This approach differs significantly from existing cross cultural studies. Although it can be linked to the emic approach, the author stresses that it is not the same. It is not a method itself, but research begins with the basic cultural categories of a given culture and their interactions (Ventakesh,1995 in Costa/Bamossy, 1995:27).

This approach is a sum of studies at different layers (Ventakesh, 1995 in Costa/Bamossy, 1995:44):

- The study of the cultural (symbols, belief system, norms)
- The study of the social (social organisations and institutions)
- The study of the individual (personality, behaviour)

To summarise, the ‘ethnoconsumerist’ approach is a multifaceted one that studies the individual not as an individual, but as a cultural being.

The problems of cross cultural studies or international market research are not only based on finding an adequate theoretical approach but also the time and the money available for extended research and validity of the obtained results. The development of cross cultural marketing studies is hampered by competitive and economic restrictions. If research is conducted for a business firm, the results are seldom published or accessible to the public. This impedes the free and continual development of scientific market research.
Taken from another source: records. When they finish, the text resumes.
-- ==== Sys2Proof/Word.lean ====
section
/-! DEFINITION. The word types of the machine (R86, R99, R102): bytes, halfwords, data words and 64-bit registers, and the
256-byte vector value, whose image (R78) is one bit vector with lane i at bits 32i + 31 : 32i. -/

namespace Sys2Proof

abbrev Byte := BitVec 8
abbrev W16 := BitVec 16
abbrev W32 := BitVec 32
abbrev W64 := BitVec 64

/-- A vector value: 64 lanes of 32 bits, as the 256-byte image of R78. -/
abbrev VReg := BitVec 2048

end Sys2Proof
end

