-- ==== Sys2Proof/Config.lean ====
section
/-! DEFINITION. What an implementation fixes and what the spec leaves open: constants without a body, so that no proof can
use a value of theirs. -/

namespace Sys2Proof.Config

/-- R36, R48: the undefined contents of an accumulator tile; `g` numbers the occasion, `i` the word (0 to 4,095 the
values, from 4,096 the flag bits). -/
opaque freeTile (g i : Nat) : W32

/-- R295: the byte that a line written under key number `written` shows at `addr` to a reader under key number `read`. -/
opaque unrelated (written read addr : Nat) : Byte

/-- R197: byte `addr` of another package's memory, as this module's reset finds it. -/
opaque remoteByte (addr : Nat) : Byte

/-- R145, R159: which entry of a full L1 or translation cache leaves it, when nothing else decides. -/
opaque victim (n : Nat) : Nat

/-- R198: the pseudo-channel of a compute-capable frame, as firmware chose it, modulo 64. -/
opaque frameChannel (frame : Nat) : Nat

/-- R198: BR0 / 128 of a compute-capable frame, as firmware chose it. -/
opaque frameRow (frame : Nat) : Nat

/-- R202: where the seed row and the control row of a subarray lie in it: before this row of its 512. -/
opaque controlPlace (bank subarray : Nat) : Nat

/-- R13: the pseudo-channel at which the rotation of an ordinary page starts. -/
opaque rotation (frame : Nat) : Nat

/-- R301: the code byte at an address of another package, as a gang finds it at its placement (R52). -/
opaque remoteCode (gang addr : Nat) : Byte

/-- R276: the `n`-th word of the hub die's random bit generator. -/
opaque randomWord (n : Nat) : W64

/-- R250: byte `i` of the parts of a context area whose inner layout the spec does not give, as save number `n` writes them. -/
opaque areaByte (n i : Nat) : Byte

/-- R250: what the device reads out of such a part of a context area that the supervisor has changed: its value number `i`. -/
opaque areaField (part : List Byte) (i : Nat) : W64

/-- The device wrapping key, which derives from the device secret and the owner-key digests (R295). -/
opaque wrappingKey (owner : BitVec 384) : BitVec 256

/-- The public halves of the device identity key pair, one Ed25519 and one ML-DSA-65 key, and the maker's certificate of them (R293). -/
opaque identityKeys : List Byte
opaque makerCertificate : List Byte

/-- The attestation public keys that derive from the device secret and the measurements, and their certificate by the identity keys (R293). -/
opaque attestPublic (attest : List Byte) : List Byte
opaque certifyAttest (keys : List Byte) : List Byte

/-- The two attestation signatures over a job record's signed bytes (R297): 3,373 bytes from byte 512 on. `attest` is what the attestation
keys derive from beside the device secret (R293). -/
opaque signRecord (attest message : List Byte) : List Byte

/-- The Ed25519 and ML-DSA-65 attestation signature over the digest of the records that the flash mailbox returns (R298). -/
opaque signMailbox (attest : List Byte) (digest : BitVec 384) : List Byte

end Sys2Proof.Config
end

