-- ==== Sys2Proof/WellFormed.lean ====
section
/-! DEFINITION. Which instructions a word may hold: the limits that R79 to R95 put on the fields of an encoded
instruction, decided by the instruction and the cluster alone. Each limit has a name of its own. The steps that have no
encoding are no words, so none of them is well formed. A block header (R62) and a hoop number have their limits in their
meanings, since those faults carry another TVAL. -/

namespace Sys2Proof

/-- Why a word with valid opcode bits is no instruction of the cluster (R94). -/
inductive IllFormed
  /-- The cluster's map does not hold the opcode (Tables 4.12 to 4.19). -/
  | wrongCluster
  /-- A register number outside the cluster's file (R79, R87). -/
  | registerRange
  /-- A reserved function, condition or operation value. -/
  | reservedFunction
  /-- A reserved access size or element size. -/
  | reservedSize
  /-- A reserved scope. -/
  | reservedScope
  /-- An ordering that R91 forbids on the instruction. -/
  | ordering
  /-- A V operand value that its position does not admit (R82). -/
  | vectorOperand
  /-- A reserved type code, or a part number beyond the parts of a type (R421, R459). -/
  | typeOrPart
  /-- A field that must be zero beside another field's value. -/
  | mustBeZero
  /-- A lane count outside its range (R384, R452). -/
  | laneCount
  /-- The step has no encoding. -/
  | notEncoded
  deriving DecidableEq, Repr

/-- A 5-bit register field (R79): any value in the A cluster, below 16 in the M and S clusters. -/
def gpr (c : Cluster) (r : BitVec 5) : Bool :=
  match c with
  | .A => true
  | _ => r.toNat < 16

/-- A 6-bit register field of R87: by number in A, M and S, a V operand value 0x00 to 0x37 in V. -/
def reg6 (c : Cluster) (r : BitVec 6) : Bool :=
  match c with
  | .A => r.toNat < 32
  | .V => r.toNat < 56
  | _ => r.toNat < 16

/-- A destination operand (R82): v0 to v47, o0 to o7 or a bobbin slot. -/
def vdst (d : BitVec 7) : Bool := d.toNat < 56 || 64 ≤ d.toNat

/-- A source operand in either position (R82): every value but 0x3E and 0x3F. -/
def vsrc (a : BitVec 7) : Bool := a.toNat ≠ 62 && a.toNat ≠ 63

/-- How many parts of a VCVT type one lane holds (R421); a 32-bit type has one. -/
def parts (ty : Nat) : Nat :=
  match ty with
  | 1 | 2 | 9 | 10 => 2
  | 3 | 4 | 5 | 6 | 7 | 8 => 4
  | _ => 1

/-- R421: PART is 0 between two 32-bit types, and below the part count of every narrower type. -/
def partOk (dty sty part : Nat) : Bool :=
  if parts dty = 1 ∧ parts sty = 1 then part = 0
  else (parts dty = 1 || part < parts dty) && (parts sty = 1 || part < parts sty)

/-- The first error whose test fails. -/
def firstError : List (Bool × IllFormed) → Option IllFormed
  | [] => none
  | (ok, e) :: rest => if ok then firstError rest else some e

/-- The clusters whose map holds a scalar-subset instruction (R88). -/
def inScalar (c : Cluster) : Bool := c != .V

/-- The clusters that decode AMO, FENCE and KNOT (Tables 4.15, 4.16). -/
def inAS (c : Cluster) : Bool := c == .A || c == .S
For example, it was impossible to read the results of comparative market studies by the GfK which could have been relevant to my thesis due to the prohibitive costs of these publications.

Europe as a research field is quite interesting because of common history and at the same time its separate developments. Europe has had challenging changes before evolving to one entity from 1957 on. Although European powers strive to achieve homogenisation on many sectors, only few have been successful. Especially in terms of economical and political goals they seem to have reached their goals. Europe has been characterised by its idea to become a world power, a mayor player of the triad or negatively labelled a ‘fortress’.

Europe’s historical development has enabled researchers to compare countries and cultures more easily on an European base, offering a rich source of comparison. When legal frames are similar or even identical, the differences within the countries become more obvious and valid. But from which point on do differences become evident?

When the research focus is on consumer behaviour, the influences of culture must be taken into consideration. This means that the consumer is influenced by the culture in which he is living. Does this imply that culture shapes the consumer preferences?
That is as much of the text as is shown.